Give all the records again, with no alterations.

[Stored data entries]
------------------------------------------------------------------------

/-- The content of a sector that a copy carries (R168, R177, R182), its ciphertext where it has one: none where it cannot be copied.
A sector that is UNMAPPED or ZERO has no copy of its own: it is written as zeros of its unit's namespace, with the highest WSN of the
unit (DESIGN CHOICE, assumption 117: R169 does not name such sectors). -/
def State.copySrc (s : State) (key : Nat) : Option (MSec × Bool) :=
  let blank := fun (un : Bool) => ({ info := { ns := s.unitNs (key / 16), key := key, wsn := s.unitWsn (key / 16), unwritten := un }, data := zeros 4096 : MSec }, false)
  match s.lookup key with
  | .media ch lun p w => (s.med.secs.get none (mloc ch lun p w)).map fun m => (m, true)
  | .unmapped => some (blank true)
  | .zero => some (blank false)
  | _ => none

/-- The pages that hold the sources of these keys. -/
def State.srcPages (s : State) (keys : List Nat) : List (Nat × Nat × Nat) :=
  (keys.filterMap fun k => match s.lookup k with | .media ch lun p _ => some (ch, lun, p) | _ => none).eraseDups

/-- The lookups and page reads of a copy, in the GC class (R171, R177, R180). -/
def State.readCopies (s : State) (keys : List Nat) : State := (s.walkAll keys).chargePages 1 0 (s.srcPages keys)

/-- The lines of a copy's final positions join those that its source segment waits for (R183). -/
def State.noteInto (s : State) (src : Nat) (ds : List (Option Nat)) : State :=
  let ls := (ds.filterMap fun d => d.map fun x => x / 65536 * 32 + x % 65536 / 64 / 30).eraseDups
  s.onMed fun m => { m with segs := m.segs.upd none src fun o => o.map fun (g : Seg) => { g with into := g.into ++ ls.filter fun l => !g.into.contains l } }

/-- Copy sectors to places of a slice, with their final positions, as a journal group of a kind that commits each where its entry
still names the source (R169, R177, R182). -/
def State.copyTo (s : State) (n kind src : Nat) (items : List (Nat × Nat × Option Nat)) : State :=
  let xs := items.filterMap fun x => (s.copySrc x.1).map fun m => (x, m)
  let gid := s.jnl.nextId
  let s' := xs.foldl (fun (t : State) x => t.onLnd fun l => { l with secs := l.secs.set none (n * 4096 + x.1.2.1) (some
    { fsn := 0, here := true, done := true, group := gid, info := x.2.1.info, data := x.2.1.data, key := if x.2.2 then some x.2.1.key else none,
      dest := x.1.2.2 }) }) s
  s'.onJnl fun j => { j with nextId := j.nextId + 1
                             groups := j.groups ++ [{ id := gid, kind := kind, fsn := 0, ns := 1, wsn := 0, src := src
                                                      secs := xs.map (fun x => n * 4096 + x.1.2.1)
                                                      moves := xs.map (fun x => (x.1.1, s.lookup x.1.1, n * 4096 + x.1.2.1)) }] }

/-- Places for sectors of a copy in a slice's GC reserve: 16 of one unit as one run (R169, R182). None where there is no room. -/
def State.copyPlaces (s : State) (n cnt : Nat) : Option (List Nat) :=
  let free := s.freeSecs n
  if cnt = 16 then (alignedRun free).map fun b => (List.range 16).map (b + ·)
  else if cnt ≤ free.length then some (free.take cnt) else none

/-- A GC stream of a quadrant takes `cnt` sectors, a whole unit's at an aligned run: their final positions. None where no segment can
be formed. -/
def State.gcDest (s : State) (q st cnt : Nat) (seg : Option Nat) : Option (List (Option Nat) × State) :=
  let k := streamKey q (192 + st)
  let who := [0, 0, st]
  match s.streamSeg k 3 true seg who with
  | none => none
  | some s =>
    let pad := if cnt = 16 then (16 - (s.stream k).pos % 16) % 16 else 0
    (s.streamTake k 3 (pad + cnt) true seg who).map fun r => ((List.range cnt).map fun i => destAt r.1 r.2.1 (pad + i), r.2.2)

------------------------------------------------------------------------

### ANSWER SECTION
/-- The content of a sector that a copy carries (R168, R177, R182), its ciphertext where it has one: none where it cannot be copied.
A sector that is UNMAPPED or ZERO has no copy of its own: it is written as zeros of its unit's namespace, with the highest WSN of the
unit (DESIGN CHOICE, assumption 117: R169 does not name such sectors). -/
def State.copySrc (s : State) (key : Nat) : Option (MSec × Bool) :=
  let blank := fun (un : Bool) => ({ info := { ns := s.unitNs (key / 16), key := key, wsn := s.unitWsn (key / 16), unwritten := un }, data := zeros 4096 : MSec }, false)
  match s.lookup key with
  | .media ch lun p w => (s.med.secs.get none (mloc ch lun p w)).map fun m => (m, true)
  | .unmapped => some (blank true)
  | .zero => some (blank false)
  | _ => none

/-- The pages that hold the sources of these keys. -/
def State.srcPages (s : State) (keys : List Nat) : List (Nat × Nat × Nat) :=
  (keys.filterMap fun k => match s.lookup k with | .media ch lun p _ => some (ch, lun, p) | _ => none).eraseDups

/-- The lookups and page reads of a copy, in the GC class (R171, R177, R180). -/
def State.readCopies (s : State) (keys : List Nat) : State := (s.walkAll keys).chargePages 1 0 (s.srcPages keys)

/-- The lines of a copy's final positions join those that its source segment waits for (R183). -/
def State.noteInto (s : State) (src : Nat) (ds : List (Option Nat)) : State :=
  let ls := (ds.filterMap fun d => d.map fun x => x / 65536 * 32 + x % 65536 / 64 / 30).eraseDups
  s.onMed fun m => { m with segs := m.segs.upd none src fun o => o.map fun (g : Seg) => { g with into := g.into ++ ls.filter fun l => !g.into.contains l } }

/-- Copy sectors to places of a slice, with their final positions, as a journal group of a kind that commits each where its entry
still names the source (R169, R177, R182). -/
def State.copyTo (s : State) (n kind src : Nat) (items : List (Nat × Nat × Option Nat)) : State :=
  let xs := items.filterMap fun x => (s.copySrc x.1).map fun m => (x, m)
  let gid := s.jnl.nextId
  let s' := xs.foldl (fun (t : State) x => t.onLnd fun l => { l with secs := l.secs.set none (n * 4096 + x.1.2.1) (some
    { fsn := 0, here := true, done := true, group := gid, info := x.2.1.info, data := x.2.1.data, key := if x.2.2 then some x.2.1.key else none,
      dest := x.1.2.2 }) }) s
  s'.onJnl fun j => { j with nextId := j.nextId + 1
                             groups := j.groups ++ [{ id := gid, kind := kind, fsn := 0, ns := 1, wsn := 0, src := src
                                                      secs := xs.map (fun x => n * 4096 + x.1.2.1)
                                                      moves := xs.map (fun x => (x.1.1, s.lookup x.1.1, n * 4096 + x.1.2.1)) }] }

/-- Places for sectors of a copy in a slice's GC reserve: 16 of one unit as one run (R169, R182). None where there is no room. -/
def State.copyPlaces (s : State) (n cnt : Nat) : Option (List Nat) :=
  let free := s.freeSecs n
  if cnt = 16 then (alignedRun free).map fun b => (List.range 16).map (b + ·)
  else if cnt ≤ free.length then some (free.take cnt) else none

/-- A GC stream of a quadrant takes `cnt` sectors, a whole unit's at an aligned run: their final positions. None where no segment can
be formed. -/
def State.gcDest (s : State) (q st cnt : Nat) (seg : Option Nat) : Option (List (Option Nat) × State) :=
  let k := streamKey q (192 + st)
  let who := [0, 0, st]
  match s.streamSeg k 3 true seg who with
  | none => none
  | some s =>
    let pad := if cnt = 16 then (16 - (s.stream k).pos % 16) % 16 else 0
    (s.streamTake k 3 (pad + cnt) true seg who).map fun r => ((List.range cnt).map fun i => destAt r.1 r.2.1 (pad + i), r.2.2)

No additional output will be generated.